Understanding Money Market Funds in Kenya
In Kenya, Money Market Funds (MMFs) have become one of the most popular investment vehicles for individuals and institutions looking to preserve capital while earning competitive returns. These funds invest in short-term, low-risk financial instruments such as Treasury bills, government securities, commercial paper, and certificates of deposit. MMFs are highly liquid, meaning you can quickly convert your investment into cash, making them an ideal choice for short-term savings or as a safe haven for emergency funds.
As of 2025, many Kenyan MMFs are offering competitive annual yields that outpace traditional savings accounts. With more options available than ever before, choosing the right Money Market Fund requires careful consideration of factors like yield, risk, liquidity, and the management style of the fund.
In this comprehensive guide, we’ll explore the top Money Market Funds in Kenya, their annual yields, benefits, risks, and provide you with insights on how to choose the right one for your needs.
What Are Money Market Funds?
A Money Market Fund is a type of mutual fund that invests in short-term debt securities, including Treasury bills, commercial paper, and repurchase agreements.
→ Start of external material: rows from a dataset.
-- ==== Sys2Proof/Safety.lean ====
section
/-! DEFINITION. The terms in which claims about the machine are made: what an instruction leaves unchanged, the invariants of
the two levels, and what a run may never do. -/

namespace Sys2Proof.Machine

/-! ### Frames -/

/-- A PC is a multiple of 4 (R39, R205). -/
def Aligned (p : Word) : Prop := p.toNat % 4 = 0

/-- What no sequential step changes but a halt's own fields: the parameters, instruction memory (R86), the multiplier, the
pipeline's registers and the cycle count. -/
structure SameFixed (s t : State) : Prop where
  cfg : t.cfg = s.cfg
  imem : t.imem = s.imem
  mul : t.mul = s.mul
  pipe : t.pipe = s.pipe
  cycles : t.cycles = s.cycles

/-- `SameFixed`, and the run goes on: the run status, the halt log and the count of free values are unchanged. -/
structure SameRunning (s t : State) : Prop extends SameFixed s t where
  run : t.run = s.run
  haltLog : t.haltLog = s.haltLog
  freeCount : t.freeCount = s.freeCount

/-- Every register reads as before but `rd`, which reads `v`. With rd = x0 nothing is written (R31). -/
structure WritesOnly (s t : State) (rd : Reg) (v : Word) : Prop where
  value : ∀ r, t.reg r = if r = rd ∧ rd ≠ 0 then v else s.reg r
  held : ∀ r, t.holds r = (s.holds r || r == rd)

/-- Every byte of data memory reads as before. -/
def SameMemory (s t : State) : Prop := ∀ a, t.dmem.byte a = s.dmem.byte a

/-- The state of an instruction that only writes `v` to `rd` and goes on to the next instruction (R162, R37): no byte of
memory, no predictor state and no unit changes. -/
structure Retires (s t : State) (rd : Reg) (v : Word) : Prop extends SameRunning s t where
  writes : WritesOnly s t rd v
  memory : SameMemory s t
  predictor : t.predictor = s.predictor
  div : t.div = s.div
  pc : t.pc = s.pc + 4

/-- The state after a divide: as `Retires`, and the divider's `error` flag becomes `e` (R301). -/
structure Divides (s t : State) (rd : Reg) (v : Word) (e : Bool) : Prop extends SameRunning s t where
  writes : WritesOnly s t rd v
  memory : SameMemory s t
  predictor : t.predictor = s.predictor
  div : t.div = { s.div with error := e }
  pc : t.pc = s.pc + 4

/-- The state after a control transfer: only `rd`, the PC and the predictor change. -/
structure Transfers (s t : State) (rd : Reg) (taken : Bool) (target : Word) : Prop extends SameRunning s t where
  writes : WritesOnly s t rd (s.pc + 4)
  memory : SameMemory s t
  div : t.div = s.div
  pc : t.pc = if taken then target else s.pc + 4
  predictor : t.predictor = s.predictor.train s.cfg s.pc taken target

/-- The state after a store of `bytes` from address `a` on: those bytes, the PC, and nothing else. -/
structure Stores (s t : State) (a : Nat) (bytes : List Byte) : Prop extends SameRunning s t where
  regs : ∀ r, t.reg r = s.reg r
  held : ∀ r, t.holds r = s.holds r
  stored : ∀ i, (h : i < bytes.length) → t.dmem.byte (a + i) = bytes[i]
  others : ∀ b, (b < a ∨ a + bytes.length ≤ b) → t.dmem.byte b = s.dmem.byte b
  predictor : t.predictor = s.predictor
  div : t.div = s.div
  pc : t.pc = s.pc + 4

/-- Every byte of data memory outside some accesses, given as address and length, reads as before. -/
def SameMemoryOutside (s t : State) (accesses : List (Nat × Nat)) : Prop :=
  ∀ a, (∀ r ∈ accesses, a < r.1 ∨ r.1 + r.2 ≤ a) → t.dmem.byte a = s.dmem.byte a

/-- The state a halt leaves: the run is over, and no register, no memory and no PC is written (R333), but that the bytes the
younger instructions' stores address are unspecified (R88). -/
structure Halts (s t : State) : Prop extends SameFixed s t where
  run : t.run = .halted
  regs : ∀ r, t.reg r = s.reg r
  held : ∀ r, t.holds r = s.holds r
  memory : SameMemoryOutside s t (s.storesBehind s.pc)
  predictor : t.predictor = s.predictor
  div : t.div = s.div
  pc : t.pc = s.pc

/-! ### Shapes of claims about one instruction

Each says that the instruction completes under conditions on the state and the operands alone, and what it leaves. -/

/-- `mk rd rs1 rs2` completes whenever its sources hold values, and writes to `rd` a `v` with `rel x[rs1] x[rs2] v`. -/
def RegisterForm (mk : Reg → Reg → Reg → Instr) (rel : Word → Word → Word → Prop) : Prop :=
  ∀ (s : State) (rd rs1 rs2 : Reg), s.holds rs1 = true → s.holds rs2 = true →
    ∃ t v, exec (mk rd rs1 rs2) s = .next t ∧ Retires s t rd v ∧ rel (s.reg rs1) (s.reg rs2) v

/-- `mk rd rs1 x` completes whenever rs1 holds a value, and writes to `rd` a `v` with `rel x[rs1] x v`. -/
def ImmediateForm {n : Nat} (mk : Reg → Reg → BitVec n → Instr) (rel : Word → BitVec n → Word → Prop) : Prop :=
  ∀ (s : State) (rd rs1 : Reg) (imm : BitVec n), s.holds rs1 = true →
    ∃ t v, exec (mk rd rs1 imm) s = .next t ∧ Retires s t rd v ∧ rel (s.reg rs1) imm v

/-- A divide completes whenever its sources hold values; `rel` gives its result, `err` the divider's `error` flag. -/
def DivideForm (mk : Reg → Reg → Reg → Instr) (rel : Word → Word → Word → Prop) (err : Word → Word → Prop) : Prop :=
  ∀ (s : State) (rd rs1 rs2 : Reg), s.holds rs1 = true → s.holds rs2 = true →
    ∃ t v e, exec (mk rd rs1 rs2) s = .next t ∧ Divides s t rd v e ∧ rel (s.reg rs1) (s.reg rs2) v ∧
      (e = true ↔ err (s.reg rs1) (s.reg rs2))

/-- A branch completes whenever its sources hold values and the PC it resolves to is not 0 and, if taken, a multiple of 4;
it is taken exactly when `cond x[rs1] x[rs2]`. -/
def BranchForm (mk : Reg → Reg → BitVec 13 → Instr) (cond : Word → Word → Prop) : Prop :=
  ∀ (s : State) (rs1 rs2 : Reg) (offset : BitVec 13) (taken : Bool), s.holds rs1 = true → s.holds rs2 = true →
    (taken = true ↔ cond (s.reg rs1) (s.reg rs2)) →
    (taken = true → Aligned (s.pc + offset.signExtend 32) ∧ s.pc + offset.signExtend 32 ≠ 0) →
    (taken = false → s.pc + 4 ≠ 0) →
    ∃ t, exec (mk rs1 rs2 offset) s = .next t ∧ Transfers s t 0 taken (s.pc + offset.signExtend 32)

/-- A branch whose sources hold values stops when it is taken to a target that is no multiple of 4 (R205), and when it
resolves to 0, taken or not (R206). -/
def BranchFaults (mk : Reg → Reg → BitVec 13 → Instr) (cond : Word → Word → Prop) : Prop :=
  ∀ (s : State) (rs1 rs2 : Reg) (offset : BitVec 13), s.holds rs1 = true → s.holds rs2 = true →
    (cond (s.reg rs1) (s.reg rs2) → ¬Aligned (s.pc + offset.signExtend 32) →
      exec (mk rs1 rs2 offset) s = .fault (.misalignedFetch s.pc (s.pc + offset.signExtend 32))) ∧
    (cond (s.reg rs1) (s.reg rs2) → s.pc + offset.signExtend 32 = 0 →
      exec (mk rs1 rs2 offset) s = .fault (.redirectToZero s.pc)) ∧
    (¬cond (s.reg rs1) (s.reg rs2) → s.pc + 4 = 0 → exec (mk rs1 rs2 offset) s = .fault (.redirectToZero s.pc))

/-- A load of `n` bytes completes whenever rs1 holds a value and the effective address is a multiple of `n` within the data
memory, and writes `value memory address` to `rd`. -/
def LoadForm (mk : Reg → Reg → BitVec 12 → Instr) (n : Nat) (value : (Nat → Byte) → Nat → Word) : Prop :=
  ∀ (s : State) (rd rs1 : Reg) (imm : BitVec 12), s.holds rs1 = true →
    (s.reg rs1 + imm.signExtend 32).toNat % n = 0 →
    (s.reg rs1 + imm.signExtend 32).toNat / 4 < s.cfg.dmemDepth →
    ∃ t, exec (mk rd rs1 imm) s = .next t ∧
      Retires s t rd (value s.dmem.byte (s.reg rs1 + imm.signExtend 32).toNat)

/-- A store of `n` bytes completes whenever its sources hold values and the effective address is a multiple of `n` within the
data memory; the bytes stored are the low `n` bytes of x[rs2], the lowest first. -/
def StoreForm (mk : Reg → Reg → BitVec 12 → Instr) (n : Nat) : Prop :=
  ∀ (s : State) (rs2 rs1 : Reg) (imm : BitVec 12), s.holds rs1 = true → s.holds rs2 = true →
    (s.reg rs1 + imm.signExtend 32).toNat % n = 0 →
    (s.reg rs1 + imm.signExtend 32).toNat / 4 < s.cfg.dmemDepth →
    ∃ t, exec (mk rs2 rs1 imm) s = .next t ∧
      Stores s t (s.reg rs1 + imm.signExtend 32).toNat
        ((List.range n).map (fun i => (s.reg rs2).extractLsb' (8 * i) 8))

/-- Every register holds a value, as after a reset with `RF_INIT = ZERO` (R35). -/
def AllHeld (s : State) : Prop := ∀ r, s.holds r = true

/-! ### Invariants -/

/-- The predictor's tables are in canonical form and within their sizes (R54, R55, R220), and a BTB entry is listed at the
index of its tag with a target that can be fetched (R221, R222). -/
structure PredictorInv (cfg : Config) (pr : Predictor) : Prop where
  btbWf : Table.wf BtbEntry.invalid pr.btb = true
  btbEntries : ∀ k e, (k, e) ∈ pr.btb → btbIndex cfg e.tag = k ∧ Aligned e.target
  ctrWf : Table.wf 0 pr.ctr = true
  localWf : Table.wf 0 pr.localTable = true
  globalWf : Table.wf 0 pr.globalTable = true
  chooserWf : Table.wf 0 pr.chooser = true
  ctrBelow : Table.below (2 ^ cfg.ctrBits) pr.ctr = true
  localBelow : Table.below (2 ^ cfg.ctrBits) pr.localTable = true
  globalBelow : Table.below (2 ^ cfg.ghrBits) pr.globalTable = true
  chooserBelow : Table.below (2 ^ cfg.ctrBits) pr.chooser = true
  ghrBound : pr.ghr < 2 ^ cfg.ghrBits

/-- The invariant of the sequential level: both memories in canonical form and within their depths (R77), x0's entry 0 (R31),
the PC a multiple of 4 (R39), and the predictor's. -/
structure Inv (s : State) : Prop where
  imemWf : s.imem.wf = true
  dmemWf : s.dmem.wf = true
  imemBelow : Table.below (4 * s.cfg.imemDepth) s.imem = true
  dmemBelow : Table.below (4 * s.cfg.dmemDepth) s.dmem = true
  zeroReg : s.regs[0] = 0
  pcAligned : Aligned s.pc
  predictor : PredictorInv s.cfg s.predictor

/-- A packet's control is one a decoder can emit: at most one of a transfer, a memory access and a unit operation, and no
destination for a store or a halt (R133). -/
structure ControlInv (c : ControlPacket) : Prop where
  storeDest : c.memOp = .store → c.destReg = 0
  haltInert : c.haltFlag = true → c.destReg = 0 ∧ c.memOp = .none ∧ c.branchKind = .none
  memoryOnly : c.memOp ≠ .none → c.branchKind = .none ∧ c.aluOp = .add
  transferOnly : c.branchKind ≠ .none → c.memOp = .none ∧ c.aluOp = .add

/-- The invariant of the cycle level. -/
structure PipeInv (s : State) : Prop extends Inv s where
  prevAligned : Aligned s.pipe.prevPc
  ifidAligned : Aligned s.pipe.ifid.pc
  savedAligned : Aligned s.pipe.saved.pc
  deAligned : Aligned s.pipe.de.pc
  emAligned : Aligned s.pipe.em.pc
  mwAligned : Aligned s.pipe.mw.pc
  btAligned : Aligned s.pipe.btReg
  /-- A flush never meets a stall of the cycle before (R420). -/
  stallNoFlush : s.pipe.stallQ = true → s.pipe.btReg = 0
  deControl : ControlInv s.pipe.de.ctrl
  /-- A marked packet is inert (R354). -/
  deMarked : s.pipe.de.fault ≠ none → s.pipe.de.ctrl = IdEx.bubble.ctrl
  emInert : (s.pipe.em.fault ≠ none ∨ s.pipe.em.haltFlag = true) → s.pipe.em.destReg = 0 ∧ s.pipe.em.memOp = .none
  emStoreDest : s.pipe.em.memOp = .store → s.pipe.em.destReg = 0
  /-- What has accessed memory had a legal address (R256). -/
  emAccess : s.pipe.em.memOp ≠ .none → accessFault s.cfg 0 s.pipe.em.result s.pipe.em.memWidth = none
  mwInert : (s.pipe.mw.fault ≠ none ∨ s.pipe.mw.haltFlag = true) → s.pipe.mw.destReg = 0
  /-- The multiplier is busy in stages 1 to 3 and ready in stage 3 only (R290, R291). -/
  mulBusy : s.mul.busy = true ↔ s.mul.stage ≠ 0
  mulReady : s.mul.ready = true ↔ s.mul.stage = 3
  /-- A busy unit holds an un-flushed instruction of its own class in EX (R287, R289). -/
  mulHeld : s.mul.busy = true →
    s.pipe.btReg = 0 ∧ s.pipe.de.fault = none ∧
      mulRequest s.pipe.de.ctrl.aluOp =
        some { aSigned := s.mul.aSigned, bSigned := s.mul.bSigned, wantHigh := s.mul.wantHigh }
  divHeld : s.div.state ≠ .idle →
    s.pipe.btReg = 0 ∧ s.pipe.de.fault = none ∧ (divRequest s.pipe.de.ctrl.aluOp).isSome = true
  /-- The iteration counter (R311). -/
  divCount : s.div.state = .working → 1 ≤ s.div.count ∧ s.div.count ≤ s.cfg.divImpl.iterations

/-! ### What the pipeline promises -/

/-- The value of a register that the instructions in EX, MEM and WB and the register file will have committed once they are
through, given that the instruction in EX completes in this cycle with a result of its own: the youngest writer's (R405,
R409). -/
def State.pending (s : State) (r : Reg) : Word :=
  if r = 0 then 0
  else if r = s.pipe.de.ctrl.destReg then s.execute.em.result
  else if r = s.pipe.em.destReg then s.memValue
  else if r = s.pipe.mw.destReg then s.pipe.mw.value
  else s.reg r

/-- A divider started on its operands and left alone for `n` cycles (R306, R309 to R311). -/
def Divider.after (impl : DivImpl) : Nat → Divider → Divider
  | 0, d => d
  | n + 1, d => (Divider.after impl n d).tick impl

/-- A multiplier left alone for `n` cycles (R290). -/
def Multiplier.after : Nat → Multiplier → Multiplier
  | 0, m => m
  | n + 1, m => (Multiplier.after n m).tick

end Sys2Proof.Machine
end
The goal of an MMF is to provide investors with a low-risk, liquid investment option that offers a better return than a traditional savings account.
Unlike stocks or bonds, MMFs are relatively stable because they invest in debt instruments that are less volatile. While they do offer some returns, they are not meant to generate the high growth that stocks or real estate can offer. Instead, MMFs provide a stable and secure investment for individuals and businesses with short-term cash needs.
The typical investor in an MMF is someone looking for a safe place to park cash temporarily, whether it’s savings for an emergency fund, funds for a short-term project, or cash waiting to be invested in higher-risk options.
Why Invest in Money Market Funds in Kenya?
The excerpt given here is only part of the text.